What will be needed is a metered approach, and manufacturers will certainly want to be able to show they are taking this issue very seriously and not simply kicking the can down the road. If they ignore it, it will eventually catch up with them. What’s more, of course, is that this is simply good business practice.
FDA legislation proposals
The Prescription Drug User Fee Act has been in existence since 1992 and its latest version was authorised by Congress in July. It includes a range of provisions for new industry fees – which are expected to bolster the FDA’s budget by billions of dollars – as well as regulatory promises to speed up generic drug reviews.
On top of this, the legislation crucially gives the FDA a mandate to increase its overseas inspections.
Overseas medical devices facilities are now estimated to supply 80% of the ingredients for US pharmaceutical companies as well as having a fast-growing presence within the medical device components market. Yet a report in 2010 by the US Government Accountability Office found that the FDA only inspected overseas facilities once every nine years on average – compared with once every 30 months for domestic plants – although its record was improving in this area.
Under the new legislation, the FDA will acquire heightened powers of inspection of foreign drug and medical device manufacturing facilities. It will no longer be required to inspect all US drug factories every two years, as previously stipulated, and will be allowed to focus more of its resources on inspection of foreign facilities.
Inspectors will be able to target what they consider to be the most problematic manufacturing sites, irrespective of whether they are located in the US or overseas. The agency will also have the sanction of being able to block the entry of products into the US if it is refused admission fully to inspect facilities.
Why medical device manufacturers should care
The legislative move to grant the FDA heightened inspection powers feeds into a trend of increasing overseas inspections by the agency to respond to the growing globalisation of the drug and medical device market. According to PricewaterhouseCoopers, the agency’s budget for manufacturing plant inspections (both domestic and international) jumped by 30% in 2011 to $135m.
While in 2010 just 10% of its inspections were outside the US, this percentage is expected to increase substantially. The agency, for example, now has offices on every major continent, with its presence on the ground having accelerated sharply over the past four years.
Failed good manufacturing practice inspections, PwC has argued, can have an enormous impact on the revenue and brand of a company.
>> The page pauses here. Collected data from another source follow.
-- ==== Sys2Proof/Machine/SeqWord.lean ====
section
/-!
DEFINITION. The words of the sequencer instructions (R97): what a program bank holds where a context issues an instruction.
-/
namespace Sys2Proof.Machine

/-- R97: a word of OP and fields, each as its lowest bit and its value. -/
def seqWord (op : Nat) (fields : List (Nat × Nat)) : Word :=
  BitVec.ofNat 64 (op * 2 ^ 56 + sumN (fields.map fun f => f.2 * 2 ^ f.1))

/-- R95: the code of a slot selector. -/
def SSel.code : SSel → Nat
  | .cs => 0
  | .ps => 1

/-- R98: the code of FN. -/
def AluFn.code : AluFn → Nat
  | .add => 0
  | .sub => 1
  | .and => 2
  | .or => 3
  | .xor => 4
  | .shl => 5
  | .shr => 6
  | .sra => 7
  | .min => 8
  | .max => 9
  | .minu => 10
  | .maxu => 11

/-- R99: the code of COND. -/
def BrCond.code : BrCond → Nat
  | .eq => 0
  | .ne => 1
  | .lt => 2
  | .ge => 3
  | .ltu => 4
  | .geu => 5
  | .hol => 6
  | .nhol => 7
  | .end_ => 8
  | .nend => 9
  | .sq => 10
  | .nsq => 11

/-- R116: the code of CMP. -/
def FlagCmp.code : FlagCmp → Nat
  | .geu => 0
  | .eq => 1
  | .mask => 2

/-- R118: the code of KIND. -/
def BarKind.code : BarKind → Nat
  | .vis => 0
  | .done => 1
  | .all => 2

/-- R97: I with a register field at bit `r` or an immediate at bit `v`; I stands at bit `i`. -/
def regImmFields {w : Nat} (i r v : Nat) (o : RegImm w) : List (Nat × Nat) :=
  match o with
  | .reg k => [(i, 0), (r, k.val)]
  | .imm k => [(i, 1), (v, k.toNat)]

def wordNop : Word := seqWord 0x00 []
def wordHalt (code : Nat) : Word := seqWord 0x01 [(0, code)]
def wordAlu (fn : AluFn) (gd ga : Nat) (b : RegImm 32) : Word :=
  seqWord 0x09 ([(52, AluFn.code fn), (46, gd), (41, ga)] ++ regImmFields 51 36 0 b)
def wordBr (k : SSel) (cond : BrCond) (ga : Nat) (b : RegImm 16) (target : Nat) : Word :=
  seqWord 0x10 ([(54, SSel.code k), (50, BrCond.code cond), (41, ga), (0, target)] ++ regImmFields 49 36 16 b)
def wordJr (ga : Nat) : Word := seqWord 0x11 [(41, ga)]
def wordEpoch (gd gf : Nat) : Word := seqWord 0x20 [(46, gd), (36, gf)]
def wordDate (k : SSel) (src : RecSrc) (ruleset : Nat) : Word :=
  seqWord 0x21 ([(54, SSel.code k), (0, ruleset)] ++ match src with
    | .reg ga => [(52, 0), (41, ga.val)]
    | .flag f => [(52, 1), (32, f.val)])
def wordSquash (k : SSel) (ga reason : Nat) : Word := seqWord 0x22 [(54, SSel.code k), (41, ga), (0, reason)]
def wordWin (stage wmin wmax : Nat) : Word := seqWord 0x30 [(40, stage), (16, wmin), (0, wmax)]
def wordKick (k : SSel) (tgt cflag : Nat) (set : Bool) (pbidx : Nat) : Word :=
  seqWord 0x40 [(54, SSel.code k), (44, tgt), (36, cflag), (35, b2n set), (12, pbidx)]
def wordPset (k : SSel) (ga woff : Nat) : Word := seqWord 0x41 [(54, SSel.code k), (41, ga), (12, woff)]
def wordWaitf (k : SSel) (cmp : FlagCmp) (b : RegImm 32) (f : Nat) : Word :=
  seqWord 0x50 ([(54, SSel.code k), (52, FlagCmp.code cmp), (32, f)] ++ regImmFields 51 41 0 b)
/-- `SETF`, and `ADDF` with `add` (R97, R117); with RD 0 gd is `gd`, which has no effect. -/
def wordFlag (add : Bool) (k : SSel) (rd : Option Nat) (gd : Nat) (b : RegImm 32) (f : Nat) : Word :=
  seqWord (if add then 0x52 else 0x51)
    ([(54, SSel.code k), (52, b2n rd.isSome), (46, rd.getD gd), (32, f)] ++ regImmFields 51 41 0 b)
def wordBarrier (k : SSel) (kind : BarKind) : Word := seqWord 0x58 [(54, SSel.code k), (52, BarKind.code kind)]
def wordEnq (k : SSel) (last : Bool) (ga qid : Nat) : Word :=
  seqWord 0x60 [(54, SSel.code k), (53, b2n last), (48, ga), (32, qid)]
def wordDeq (blk : Bool) (gd qid : Nat) : Word := seqWord 0x61 [(53, b2n blk), (48, gd), (32, qid)]
def wordTarm (tmr : Nat) (per : Bool) (interval : Nat) : Word := seqWord 0x70 [(48, tmr), (47, b2n per), (0, interval)]
def wordTwait (tmr : Nat) : Word := seqWord 0x71 [(48, tmr)]
def wordTrd (k : SSel) (gd sel : Nat) : Word := seqWord 0x72 [(54, SSel.code k), (46, gd), (40, sel)]
def wordLantern (tgt cflag lid : Nat) : Word := seqWord 0x78 [(44, tgt), (36, cflag), (24, lid)]

end Sys2Proof.Machine
end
Apart from direct revenue losses from recalls, quality holds, import bans and consent decrees, there is the indirect damage it can cause to an organisation’s wider reputation.
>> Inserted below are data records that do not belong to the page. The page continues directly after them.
-- ==== Sys2Proof/Machine/Sequencer.lean ====
section
/-!
DEFINITION. The sequencer instruction set Xazo-G (spec/04_sequencer_instruction_set.md, R91 to R131). A command
`(n, c)` is: context `c` of sequencer `n` issues this instruction. A context that is not in RSTATE run issues nothing, and one
whose program counter names another word does not issue this one.
-/
namespace Sys2Proof.Machine

/-! ### Registers and slot selection -/

/-- R91: general register `r` with its eve tag; g0 reads 0 with tag 0. -/
def getG (x : Ctx) (r : Nat) : Reg × Nat := if r = 0 then (0, 0) else kvGet (fun _ => (0, 0)) x.g r

/-- R91: a general register written; a write to g0 is discarded. -/
def setG (x : Ctx) (r : Nat) (v : Reg) (tag : Nat) : Ctx := if r = 0 then x else { x with g := kvPut x.g r (v, tag) }

/-- What a slot selector names (R95). -/
inductive Sel where
  | act (i : Nat)
  | ghost
  | bad
  deriving DecidableEq, Repr

/-- R95: the slot number a selector names: CS, or PS = (CS + 3) mod 4. -/
def selIndex (x : Ctx) (k : SSel) : Option Nat := x.cs.map fun i => if k = .cs then i else (i + 3) % 4

/-- R95: how an instruction that selects a slot behaves. -/
def selSlot (s : State) (n c : Nat) (k : SSel) : Sel :=
  match selIndex (getCtx s n c) k with
  | none => .bad
  | some i =>
    let x := getSlot s n i
    if x.sq then .ghost else if x.st = .eve ∧ x.ctx = c then .act i else .bad

/-- The operand of an instruction: a register with its tag, or an immediate, sign-extended for `BR` (R99). -/
def operand (x : Ctx) {w : Nat} (o : RegImm w) : Reg × Nat :=
  match o with
  | .reg r => getG x r
  | .imm v => (v.signExtend 32, 0)

/-! ### Faults and issue (R94, R128, R129) -/

/-- R101, R129: every OPEN or EVE slot of a context squashed with REASON STOPPED. -/
def stopSlots (s : State) (n c detail : Nat) : State :=
  let start := (getSeq s n).nextOut
  let mine := ((List.range 4).map fun k => (start + k) % 4).filter fun i => decide ((getSlot s n i).ctx = c)
  squashSlots s (mine.map fun i => (n, i)) (0xD, detail, 0xFFFF)

/-- The graph of a context made DRAINING, so that it passes to READY when its slots are FREE (R101, R129). -/
def drainGraph (s : State) (n c : Nat) : State :=
  match getGraph s n c with
  | some g => setGraph s n c { g with st := .draining }
  | none => s

/-- R129: a fault stops the context at the faulting instruction. -/
def seqFault (s : State) (n c code : Nat) : State :=
  let x := getCtx s n c
  let gid := ((getGraph s n c).map fun g => g.hdr.gid).getD 0
  let s := setCtx s n c { x with rst := .faulted, wait := none, faultCode := code, faultPc := x.pc }
  let s := drainGraph (stopSlots s n c code) n c
  let s := diary s 0x20 2 (unitWorld s (176 + n)) { unit := 176 + n, seqn := n, code := code, detail := x.pc, graph := gid }
  raise s (seqBase n + 0x14) 1

/-- R92, R94, R97, R128: a context issues the instruction whose word `is` accepts, where its program counter names such a word:
counted, unless its program has ended or the program bank holds an uncorrectable error there. -/
def issue (n c : Nat) (is : Word → Bool) (s : State) (f : State → Ctx → Graph → State) : Res :=
  let x := getCtx s n c
  .next <| match getGraph s n c with
  | none => s
  | some g =>
    if x.rst ≠ .run then s
    else match g.pl.prog[x.pc]? with
      | none => seqFault s n c 0x02
      | some w =>
        if x.pmemBad.contains x.pc then seqFault s n c 0x0C
        else if is w then f (inc s (seqBase n + 0x20)) x g
        else s

/-- The context goes on with the next instruction. -/
def done (s : State) (n c : Nat) (x : Ctx) : State := setCtx s n c { x with pc := x.pc + 1, rst := .run, wait := none }

/-- The context waits at its instruction. -/
def park (s : State) (n c : Nat) (x : Ctx) (w : Wait) : State := setCtx s n c { x with rst := .wait, wait := some w }

/-- R95: an instruction on a selected slot: it acts, is a ghost, or raises SEQ_SLOT; a squashed slot makes `DATE` and `SQUASH` ghosts
too (log entry 131). -/
def onSlot (s : State) (n c : Nat) (x : Ctx) (k : SSel) (f : Nat → State) : State :=
  match selSlot s n c k with
  | .act i => f i
  | .ghost => done (inc s (seqBase n + 0x2C)) n c x
  | .bad => seqFault s n c 0x03

/-! ### Register and branch instructions (R97 to R101) -/

/-- NOP (R97). -/
def execSeqNop (n c : Nat) (s : State) : Res := issue n c (· == wordNop) s fun s x _ => done s n c x

/-- HALT (R101). -/
def execHalt (n c : Nat) (code : Nat) (s : State) : Res := issue n c (· == wordHalt code) s fun s x _ =>
  let s := setCtx s n c { x with rst := .halted, haltCode := code, wait := none }
  raise (drainGraph (stopSlots s n c 0) n c) (seqBase n + 0x14) 0

/-- R98: the result of an ALU function. -/
def aluFn (fn : AluFn) (a b : Reg) : Reg :=
  let k := b.toNat % 32
  match fn with
  | .add => a + b
  | .sub => a - b
  | .and => a &&& b
  | .or => a ||| b
  | .xor => a ^^^ b
  | .shl => a <<< k
  | .shr => a >>> k
  | .sra => a.sshiftRight k
  | .min => if a.toInt < b.toInt then a else b
  | .max => if a.toInt < b.toInt then b else a
  | .minu => if a.toNat < b.toNat then a else b
  | .maxu => if a.toNat < b.toNat then b else a

/-- ALU (R96, R98): FN of ga and the second operand into gd, with the merged tag of the operands. -/
def execSeqAlu (n c : Nat) (fn : AluFn) (gd ga : Nat) (b : RegImm 32) (s : State) : Res :=
  issue n c (· == wordAlu fn gd ga b) s fun s x _ =>
  let a := getG x ga
  let b := operand x b
  let (s, t) := mergeGen s a.2 b.2
  done s n c (setG x gd (aluFn fn a.1 b.1) t)

/-- R99: whether a branch condition holds. -/
def brHolds (s : State) (n : Nat) (x : Ctx) (cond : BrCond) (k : SSel) (a b : Reg) : Bool :=
  let sq := ((selIndex x k).map fun i => (getSlot s n i).sq).getD false
  match cond with
  | .eq => a == b
  | .ne => a != b
  | .lt => decide (a.toInt < b.toInt)
  | .ge => decide (b.toInt ≤ a.toInt)
  | .ltu => decide (a.toNat < b.toNat)
  | .geu => decide (b.toNat ≤ a.toNat)
  | .hol => x.hol
  | .nhol => !x.hol
  | .end_ => x.end_
  | .nend => !x.end_
  | .sq => sq
  | .nsq => !sq

/-- BR (R99). -/
def execSeqBr (n c : Nat) (k : SSel) (cond : BrCond) (ga : Nat) (b : RegImm 16) (target : Nat) (s : State) : Res :=
  issue n c (· == wordBr k cond ga b target) s fun s x _ =>
    if (cond = .sq ∨ cond = .nsq) ∧ (selIndex x k).isNone then seqFault s n c 0x03
    else if brHolds s n x cond k (getG x ga).1 (operand x b).1 then setCtx s n c { x with pc := target }
    else done s n c x

/-- JR (R100): a jump beyond the program, or to a number above 2,047, raises SEQ_PC. -/
def execJr (n c : Nat) (ga : Nat) (s : State) : Res := issue n c (· == wordJr ga) s fun s x g =>
  let t := (getG x ga).1.toNat
  if t < g.pl.prog.length ∧ t < 2048 then setCtx s n c { x with pc := t } else seqFault s n c 0x02

/-! ### Frame bracketing (R102 to R106) -/

/-- EVE slots of a sequencer (R53). -/
def eveCount (s : State) (n : Nat) : Nat :=
  ((List.range 4).filter fun i => decide ((getSlot s n i).st = .eve)).length

/-- R102: the word `EPOCH` writes to gf and `TRD` SEL 4 reads. -/
def frameWord (s : State) (n : Nat) (x : Slot) : Reg := reg (x.epoch % 2 ^ 16 * 2 ^ 16 + packetFlags s n x)

/-- A slot taken by a frame of a utility graph (R102, R248): an activation, or the expiry of T0 on SEQ 19. -/
def openUtility (s : State) (n c i : Nat) (g : Graph) (a : Activation) : State :=
  let q := getSeq s n
  let s := setSeq s n { q with nextOpen := (i + 1) % 4, nextEve := i }
  let s := setSlot s n i {
    st := .open_, ctx := c, stream := a.stream, frame := a.frame, tstamp := a.tstamp, epoch := a.epoch,
    fflags := a.fflags, ref := a.ready, rep := a.rep, sq := (getSlot s n i).sq, doom := if g.shed then some 0xA else none }
  openCopies s g i a.frame

/-- R248: the first pending activation leaves its sequencer, and one that waits in the SEQ pool takes its place. -/
def popActivation (s : State) (n : Nat) : State :=
  let q := getSeq s n
  match s.sched.acts.find? fun p => p.1 == n with
  | some p =>
    let s := setSeq s n { q with acts := q.acts.tail ++ [p.2] }
    { s with sched := { s.sched with acts := s.sched.acts.erase p } }
  | none => setSeq s n { q with acts := q.acts.tail }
A poor inspection record – even of facilities in overseas sites – can damage an organisation’s ability to operate or conduct trials in other countries or potential new markets.
"Conversely, successful FDA inspections could give a well-prepared company a competitive advantage," PwC authors Jim Prutow, Frances Palomar and Vignesh Ramesh advise. "A company with a robust quality system is less likely to suffer disruptions from recalls, quality holds or import bans. These companies can gain a reputation for reliability during a time of uncertainty and distrust within the global market."
They recommend that organisations take the following actions to prepare for and manage the inspection process:
- Assess the quality levels of all facilities, whether owned or contracted. Identify processes that are directly impacting product quality. Discover which sites need the most attention.
- Address systemic quality gaps. The goal is not just to get the paperwork in order, but to invest in a culture of quality that can be preserved over time.
- Reassess – once the changes have settled in, it is important to reassess quality levels and capabilities, even multiple times.